TarheelGirl's picture

The mother knows about me and that I spend time with them together. I realize that I am not his mother and I am not trying to be. I have not even spent the night with my boyfriend while his son his there, as to not confuse him. We do not show affection around the son. So we are moving slower in that regard, but not as slow in our romantic relationship when we are together alone. I let his father do the disciplining and everything that his parent should. But when I am there I do things to bond with him. We play together..I'll help my boyfriend feed him, change diapers, etc. Nothing that a friend/babysitter/aunt/etc wouldn't also do.

TarheelGirl's picture

Thanks so much for sharing, its a bit refreshing. What I seem to be hearing is to just take things really really slow so that we dont get into more than what we are prepared for.

TarheelGirl's picture

The legal custody agreement right now is that they basically have equal time...he was the one that drew up papers because she left the home, cheated, etc. She's young, and hasn't realized the implications of her actions yet. She often doesn't want to keep her son because she wants to be with the man she cheated with, who by the way is over twice her age. The custody papers right now say that no person of the opposite sex can stay over night when the son is there (Except family)..so she often leaves the son with my BF so her new BF can stay over. Needless to say my first impression of her hasn't been great, and I'm trying to be on my best behavior to not speak badly of her even though everyone in my BFs family despises her. My boyfriend works 24 hour shifts and then is off for 48 hours. If it is his day to keep his son and he is working he stays with his grandma (boyfriends mama who I adore and she loves me as well). On the days that I am back home (usually the weekends and some days once during the week) SS Is often there. To answer your question, yes I think I could do it 24/7 because I already have a good idea of what it will mean.

onthefence2's picture

I don't have a very good feeling about this. Sorry.

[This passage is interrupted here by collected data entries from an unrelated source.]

theorem RoundTrip.fenceFull (b) : RoundTrip.Statement (.fenceFull b) := by
  intro S W hwf hW
  have hw : W.toNat = S.toNat * 2 ^ 31 + ((((81) * 4096 + 0) * 64 + b.toNat) * 64 + 4 * 1) :=
    (word_nat S _ _ W rfl hW).trans (congrArg _ ((app_nat (0x51#7 ++ 0x0#12 ++ b) 0x4#6).trans (by rw [app_nat, app_nat]; rfl)))
  obtain ⟨hm, h2, ht, hr⟩ := layout16 W _ 81 b.toNat 4 (by decide) b.isLt (by decide) hw
  unfold decodeWord
  rw [hm, ht, field W 6 b h2]
  exact syllable_ok W _ _ hr hwf

theorem RoundTrip.barArrive (j) : RoundTrip.Statement (.barArrive j) := by
  intro S W hwf hW
  have hw : W.toNat = S.toNat * 2 ^ 31 + (((83) * 64 + j.toNat) * 262144 + 1 * 1) :=
    (word_nat S _ _ W rfl hW).trans (congrArg _ ((app_nat (0x53#7 ++ j) 0x1#18).trans (by rw [app_nat]; rfl)))
  obtain ⟨hm, h1, ht, hr⟩ := layout17 W _ 83 j.toNat 1 (by decide) j.isLt (by decide) hw
  unfold decodeWord
  rw [hm, ht, field W 18 j h1]
  exact syllable_ok W _ _ hr hwf

theorem RoundTrip.barWait (j) : RoundTrip.Statement (.barWait j) := by
  intro S W hwf hW
  have hw : W.toNat = S.toNat * 2 ^ 31 + (((83) * 64 + j.toNat) * 262144 + 2 * 1) :=
    (word_nat S _ _ W rfl hW).trans (congrArg _ ((app_nat (0x53#7 ++ j) 0x2#18).trans (by rw [app_nat]; rfl)))
  obtain ⟨hm, h1, ht, hr⟩ := layout17 W _ 83 j.toNat 2 (by decide) j.isLt (by decide) hw
  unfold decodeWord
  rw [hm, ht, field W 18 j h1]
  exact syllable_ok W _ _ hr hwf

theorem RoundTrip.join : RoundTrip.Statement (.join) := by
  intro S W hwf hW
  have hw : W.toNat = S.toNat * 2 ^ 31 + ((94) * 16777216 + 0) :=
    (word_nat S _ _ W rfl hW).trans (congrArg _ ((app_nat (0x5E#7) 0x0#24).trans (rfl)))
  obtain ⟨hm, ht, hj, hr⟩ := layout18 W _ 94 (by decide) hw
  unfold decodeWord
  rw [hm, ht]
  rw [if_neg (fun h => by rw [h] at hj; exact absurd hj (by decide))]
  exact syllable_ok W _ _ hr hwf

theorem RoundTrip.joinAll : RoundTrip.Statement (.joinAll) := by
  intro S W hwf hW
  have hw : W.toNat = S.toNat * 2 ^ 31 + ((94) * 16777216 + 64) :=
    (word_nat S _ _ W rfl hW).trans (congrArg _ ((app_nat (0x5E#7) 0x40#24).trans (rfl)))
  obtain ⟨hm, ht, hj, hr⟩ := layout19 W _ 94 (by decide) hw
  unfold decodeWord
  rw [hm, ht]
  rw [if_pos (BitVec.eq_of_toNat_eq hj)]
  exact syllable_ok W _ _ hr hwf

theorem RoundTrip.yield : RoundTrip.Statement (.yield) := by
  intro S W hwf hW
  have hw : W.toNat = S.toNat * 2 ^ 31 + ((94) * 16777216 + 1 * 1) :=
    (word_nat S _ _ W rfl hW).trans (congrArg _ ((app_nat (0x5E#7) 0x1#24).trans (rfl)))
  obtain ⟨hm, ht, hr⟩ := layout20 W _ 94 1 (by decide) (by decide) hw
  unfold decodeWord
  rw [hm, ht]
  exact syllable_ok W _ _ hr hwf

theorem RoundTrip.exit : RoundTrip.Statement (.exit) := by
  intro S W hwf hW
  have hw : W.toNat = S.toNat * 2 ^ 31 + ((94) * 16777216 + 2 * 1) :=
    (word_nat S _ _ W rfl hW).trans (congrArg _ ((app_nat (0x5E#7) 0x2#24).trans (rfl)))
  obtain ⟨hm, ht, hr⟩ := layout20 W _ 94 2 (by decide) (by decide) hw
  unfold decodeWord
  rw [hm, ht]
  exact syllable_ok W _ _ hr hwf

theorem RoundTrip.commit : RoundTrip.Statement (.commit) := by
  intro S W hwf hW
  have hw : W.toNat = S.toNat * 2 ^ 31 + ((113) * 16777216 + 0 * 1) :=
    (word_nat S _ _ W rfl hW).trans (congrArg _ ((app_nat (0x71#7) 0x0#24).trans (rfl)))
  obtain ⟨hm, ht, hr⟩ := layout20 W _ 113 0 (by decide) (by decide) hw
  unfold decodeWord
  rw [hm, ht]
  exact syllable_ok W _ _ hr hwf

theorem RoundTrip.abort : RoundTrip.Statement (.abort) := by
  intro S W hwf hW
  have hw : W.toNat = S.toNat * 2 ^ 31 + ((116) * 16777216 + 0 * 1) :=
    (word_nat S _ _ W rfl hW).trans (congrArg _ ((app_nat (0x74#7) 0x0#24).trans (rfl)))
  obtain ⟨hm, ht, hr⟩ := layout20 W _ 116 0 (by decide) (by decide) hw
  unfold decodeWord
  rw [hm, ht]
  exact syllable_ok W _ _ hr hwf

theorem RoundTrip.trap (c) : RoundTrip.Statement (.trap c) := by
  intro S W hwf hW
  have hw : W.toNat = S.toNat * 2 ^ 31 + ((((94) * 64 + 0) * 4096 + c.toNat) * 64 + 3 * 1) :=
    (word_nat S _ _ W rfl hW).trans (congrArg _ ((app_nat (0x5E#7 ++ 0x0#6 ++ c) 0x3#6).trans (by rw [app_nat, app_nat]; rfl)))
  obtain ⟨hm, h2, ht, hr⟩ := layout21 W _ 94 c.toNat 3 (by decide) c.isLt (by decide) hw
  unfold decodeWord
  rw [hm, ht, field W 6 c h2]
  exact syllable_ok W _ _ hr hwf

theorem RoundTrip.fmt (a) : RoundTrip.Statement (.fmt a) := by
  intro S W hwf hW
  have hw : W.toNat = S.toNat * 2 ^ 31 + ((((96) * 64 + 0) * 64 + a.toNat) * 4096 + 0) :=
    (word_nat S _ _ W rfl hW).trans (congrArg _ ((app_nat (0x60#7 ++ 0x0#6 ++ a) 0x0#12).trans (by rw [app_nat, app_nat]; rfl)))
  obtain ⟨hm, h2, hr⟩ := layout22 W _ 96 a.toNat (by decide) a.isLt hw
  unfold decodeWord
  rw [hm, field W 12 a h2]
  exact syllable_ok W _ _ hr hwf

theorem RoundTrip.mlatch (a w) : RoundTrip.Statement (.mlatch a w) := by
  intro S W hwf hW
  have hw : W.toNat = S.toNat * 2 ^ 31 + (((((97) * 64 + 0) * 64 + a.toNat) * 4 + w.toNat) * 1024 + 0) :=
    (word_nat S _ _ W rfl hW).trans (congrArg _ ((app_nat (0x61#7 ++ 0x0#6 ++ a ++ w) 0x0#10).trans (by rw [app_nat, app_nat, app_nat]; rfl)))
  obtain ⟨hm, h2, h3, hr⟩ := layout23 W _ 97 a.toNat w.toNat (by decide) a.isLt w.isLt hw
  unfold decodeWord
  rw [hm, field W 12 a h2, field W 10 w h3]
  exact syllable_ok W _ _ hr hwf

theorem RoundTrip.mgather (c a q t) : RoundTrip.Statement (.mgather c a q t) := by
  intro S W hwf hW
  have hw : W.toNat = S.toNat * 2 ^ 31 + (((((((98) * 64 + c.toNat) * 64 + a.toNat) * 64 + 0) * 8 + q.toNat) * 4 + 0) * 2 + t.toNat) :=
    (word_nat S _ _ W rfl hW).trans (congrArg _ ((app_nat (0x62#7 ++ c ++ a ++ 0x0#6 ++ q ++ 0x0#2) t).trans (by rw [app_nat, app_nat, app_nat, app_nat, app_nat]; rfl)))
  obtain ⟨hm, h1, h2, h4, h6, hr⟩ := layout24 W _ 98 c.toNat a.toNat q.toNat t.toNat (by decide) c.isLt a.isLt q.isLt t.isLt hw
  unfold decodeWord
  rw [hm, field W 18 c h1, field W 12 a h2, field W 3 q h4, field W 0 t h6]
  exact syllable_ok W _ _ hr hwf

theorem RoundTrip.mma (w z c t) : RoundTrip.Statement (.mma w z c t) := by
  intro S W hwf hW
  have hw : W.toNat = S.toNat * 2 ^ 31 + ((((((((99) * 4096 + 0) * 4 + w.toNat) * 8 + 0) * 2 + z.toNat) * 16 + 0) * 2 + c.toNat) * 2 + t.toNat) :=
    (word_nat S _ _ W rfl hW).trans (congrArg _ ((app_nat (0x63#7 ++ 0x0#12 ++ w ++ 0x0#3 ++ z ++ 0x0#4 ++ c) t).trans (by rw [app_nat, app_nat, app_nat, app_nat, app_nat, app_nat]; rfl)))
  obtain ⟨hm, h2, h4, h6, h7, hr⟩ := layout25 W _ 99 w.toNat z.toNat c.toNat t.toNat (by decide) w.isLt z.isLt c.isLt t.isLt hw
  unfold decodeWord
  rw [hm, field W 10 w h2, field W 6 z h4, field W 1 c h6, field W 0 t h7]
  exact syllable_ok W _ _ hr hwf

theorem RoundTrip.mmas (w z c t) : RoundTrip.Statement (.mmas w z c t) := by
  intro S W hwf hW
  have hw : W.toNat = S.toNat * 2 ^ 31 + ((((((((100) * 4096 + 0) * 4 + w.toNat) * 8 + 0) * 2 + z.toNat) * 16 + 0) * 2 + c.toNat) * 2 + t.toNat) :=
    (word_nat S _ _ W rfl hW).trans (congrArg _ ((app_nat (0x64#7 ++ 0x0#12 ++ w ++ 0x0#3 ++ z ++ 0x0#4 ++ c) t).trans (by rw [app_nat, app_nat, app_nat, app_nat, app_nat, app_nat]; rfl)))
  obtain ⟨hm, h2, h4, h6, h7, hr⟩ := layout25 W _ 100 w.toNat z.toNat c.toNat t.toNat (by decide) w.isLt z.isLt c.isLt t.isLt hw
  unfold decodeWord
  rw [hm, field W 10 w h2, field W 6 z h4, field W 1 c h6, field W 0 t h7]
  exact syllable_ok W _ _ hr hwf

theorem RoundTrip.mst (a f c) : RoundTrip.Statement (.mst a f c) := by
  intro S W hwf hW
  have hw : W.toNat = S.toNat * 2 ^ 31 + ((((((((101) * 64 + 0) * 64 + a.toNat) * 4 + 0) * 16 + f.toNat) * 16 + 0) * 2 + c.toNat) * 2 + 0) :=
    (word_nat S _ _ W rfl hW).trans (congrArg _ ((app_nat (0x65#7 ++ 0x0#6 ++ a ++ 0x0#2 ++ f ++ 0x0#4 ++ c) 0x0#1).trans (by rw [app_nat, app_nat, app_nat, app_nat, app_nat, app_nat]; rfl)))
  obtain ⟨hm, h2, h4, h6, hr⟩ := layout26 W _ 101 a.toNat f.toNat c.toNat (by decide) a.isLt f.isLt c.isLt hw
  unfold decodeWord
  rw [hm, field W 12 a h2, field W 6 f h4, field W 1 c h6]
  exact syllable_ok W _ _ hr hwf

theorem RoundTrip.mkat (a n) : RoundTrip.Statement (.mkat a n) := by
  intro S W hwf hW
  have hw : W.toNat = S.toNat * 2 ^ 31 + ((((((102) * 64 + 0) * 64 + a.toNat) * 8 + 0) * 8 + n.toNat) * 64 + 0) :=
    (word_nat S _ _ W rfl hW).trans (congrArg _ ((app_nat (0x66#7 ++ 0x0#6 ++ a ++ 0x0#3 ++ n) 0x0#6).trans (by rw [app_nat, app_nat, app_nat, app_nat]; rfl)))
  obtain ⟨hm, h2, h4, hr⟩ := layout27 W _ 102 a.toNat n.toNat (by decide) a.isLt n.isLt hw
  unfold decodeWord
  rw [hm, field W 12 a h2, field W 6 n h4]
  exact syllable_ok W _ _ hr hwf

theorem RoundTrip.cpSrc (a) : RoundTrip.Statement (.cpSrc a) := by
  intro S W hwf hW
  have hw : W.toNat = S.toNat * 2 ^ 31 + (((104) * 64 + a.toNat) * 262144 + 0 * 256) :=
    (word_nat S _ _ W rfl hW).trans (congrArg _ ((app_nat (0x68#7 ++ a) 0x0#18).trans (by rw [app_nat]; rfl)))
  obtain ⟨hm, h1, ht, hr⟩ := layout28 W _ 104 a.toNat 0 (by decide) a.isLt (by decide) hw
  unfold decodeWord
  rw [hm, ht, field W 18 a h1]
  exact syllable_ok W _ _ hr hwf

theorem RoundTrip.cpDst (a) : RoundTrip.Statement (.cpDst a) := by
  intro S W hwf hW
  have hw : W.toNat = S.toNat * 2 ^ 31 + (((104) * 64 + a.toNat) * 262144 + 1 * 256) :=
    (word_nat S _ _ W rfl hW).trans (congrArg _ ((app_nat (0x68#7 ++ a) 0x100#18).trans (by rw [app_nat]; rfl)))
  obtain ⟨hm, h1, ht, hr⟩ := layout28 W _ 104 a.toNat 1 (by decide) a.isLt (by decide) hw
  unfold decodeWord
  rw [hm, ht, field W 18 a h1]
  exact syllable_ok W _ _ hr hwf

theorem RoundTrip.cpStatus (d) : RoundTrip.Statement (.cpStatus d) := by
  intro S W hwf hW
  have hw : W.toNat = S.toNat * 2 ^ 31 + (((104) * 64 + d.toNat) * 262144 + 6 * 256) :=
    (word_nat S _ _ W rfl hW).trans (congrArg _ ((app_nat (0x68#7 ++ d) 0x600#18).trans (by rw [app_nat]; rfl)))
  obtain ⟨hm, h1, ht, hr⟩ := layout28 W _ 104 d.toNat 6 (by decide) d.isLt (by decide) hw
  unfold decodeWord
  rw [hm, ht, field W 18 d h1]
  exact syllable_ok W _ _ hr hwf

theorem RoundTrip.msLen (a) : RoundTrip.Statement (.msLen a) := by
  intro S W hwf hW
  have hw : W.toNat = S.toNat * 2 ^ 31 + (((105) * 64 + a.toNat) * 262144 + 0 * 256) :=
    (word_nat S _ _ W rfl hW).trans (congrArg _ ((app_nat (0x69#7 ++ a) 0x0#18).trans (by rw [app_nat]; rfl)))
  obtain ⟨hm, h1, ht, hr⟩ := layout28 W _ 105 a.toNat 0 (by decide) a.isLt (by decide) hw
  unfold decodeWord
  rw [hm, ht, field W 18 a h1]
  exact syllable_ok W _ _ hr hwf

theorem RoundTrip.msCw (a) : RoundTrip.Statement (.msCw a) := by
  intro S W hwf hW
  have hw : W.toNat = S.toNat * 2 ^ 31 + (((105) * 64 + a.toNat) * 262144 + 1 * 256) :=
    (word_nat S _ _ W rfl hW).trans (congrArg _ ((app_nat (0x69#7 ++ a) 0x100#18).trans (by rw [app_nat]; rfl)))
  obtain ⟨hm, h1, ht, hr⟩ := layout28 W _ 105 a.toNat 1 (by decide) a.isLt (by decide) hw
  unfold decodeWord
  rw [hm, ht, field W 18 a h1]
  exact syllable_ok W _ _ hr hwf

theorem RoundTrip.msZero (a) : RoundTrip.Statement (.msZero a) := by
  intro S W hwf hW
  have hw : W.toNat = S.toNat * 2 ^ 31 + (((105) * 64 + a.toNat) * 262144 + 2 * 256) :=
    (word_nat S _ _ W rfl hW).trans (congrArg _ ((app_nat (0x69#7 ++ a) 0x200#18).trans (by rw [app_nat]; rfl)))
  obtain ⟨hm, h1, ht, hr⟩ := layout28 W _ 105 a.toNat 2 (by decide) a.isLt (by decide) hw
  unfold decodeWord
  rw [hm, ht, field W 18 a h1]
  exact syllable_ok W _ _ hr hwf

theorem RoundTrip.cpDims (a b n) : RoundTrip.Statement (.cpDims a b n) := by
  intro S W hwf hW
  have hw : W.toNat = S.toNat * 2 ^ 31 + ((((((104) * 64 + a.toNat) * 64 + b.toNat) * 16 + 2 * 1) * 32 + n.toNat) * 8 + 0) :=
    (word_nat S _ _ W rfl hW).trans (congrArg _ ((app_nat (0x68#7 ++ a ++ b ++ 0x2#4 ++ n) 0x0#3).trans (by rw [app_nat, app_nat, app_nat, app_nat]; rfl)))
  obtain ⟨hm, h1, h2, ht, h4, hr⟩ := layout29 W _ 104 a.toNat b.toNat 2 n.toNat (by decide) a.isLt b.isLt (by decide) n.isLt hw
  unfold decodeWord
  rw [hm, ht, field W 18 a h1, field W 12 b h2, field W 3 n h4]
  exact syllable_ok W _ _ hr hwf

What you are feeling is lust. It is like a drug, which explains why you have such positive feelings toward his son. You are on a high, and need to wait until you aren't before making any rational decisions.

He does not seem to make great choices. He procreated with a girlfriend whom you acknowledge has issues. He seems to "move around" a lot. Why did you two break up before anyway?

TarheelGirl's picture

He actually does not "move around" a lot...he's only ever been with 3 people (me and her are 2 of them). I'll agree that the newness of it plays into it....but I have a few months before I even need to decide about moving in, or waiting a little bit longer, so it won't be an irrational decision. Like I said, I've known this guy for about 12 years and he is a stand up guy that tries to do the right thing, which is why he tried to keep his family together for so long. We broke up the first time when we were in high school because we were so young and wanted different things in life (but now that has changed)...we never argued or had any issues that are going to make it blow up. We never ended on bad terms either. And he dated the girl for 5 years...she really didnt start having issues until recently (cheating/lying. I don't see how that is a reflection on him. He found out she what she was doing, she left, and he went and had papers drawn up to protect the son.

Rags's picture

My bride I did not know each other in high school but my step dad story is much like your story with your FSS.

I met my bride my last semester of an 11yr undergrad career. Yes, I was in class every semester for 11 years. Long story there but ... She was in her first semester of college after finishing HS.

My Skid was on our first date and we pretty much were the 3 musketeers from that first date on. I did have some adjustment to the presence of the spawn of some other man in my life, relationship, and home (when they visited my place) but basically I fell in love with the kid pretty much at the time I fell in love with his mom.

I get it. I do.

Graduation, moving, cohabitating, taking care of a cute kid, etc... Any one of those things is intense and exciting but all together that is a lot to deal with and it could get to be overwhelming.

Just be careful and remember to take care of yourself through all of this heady stuff.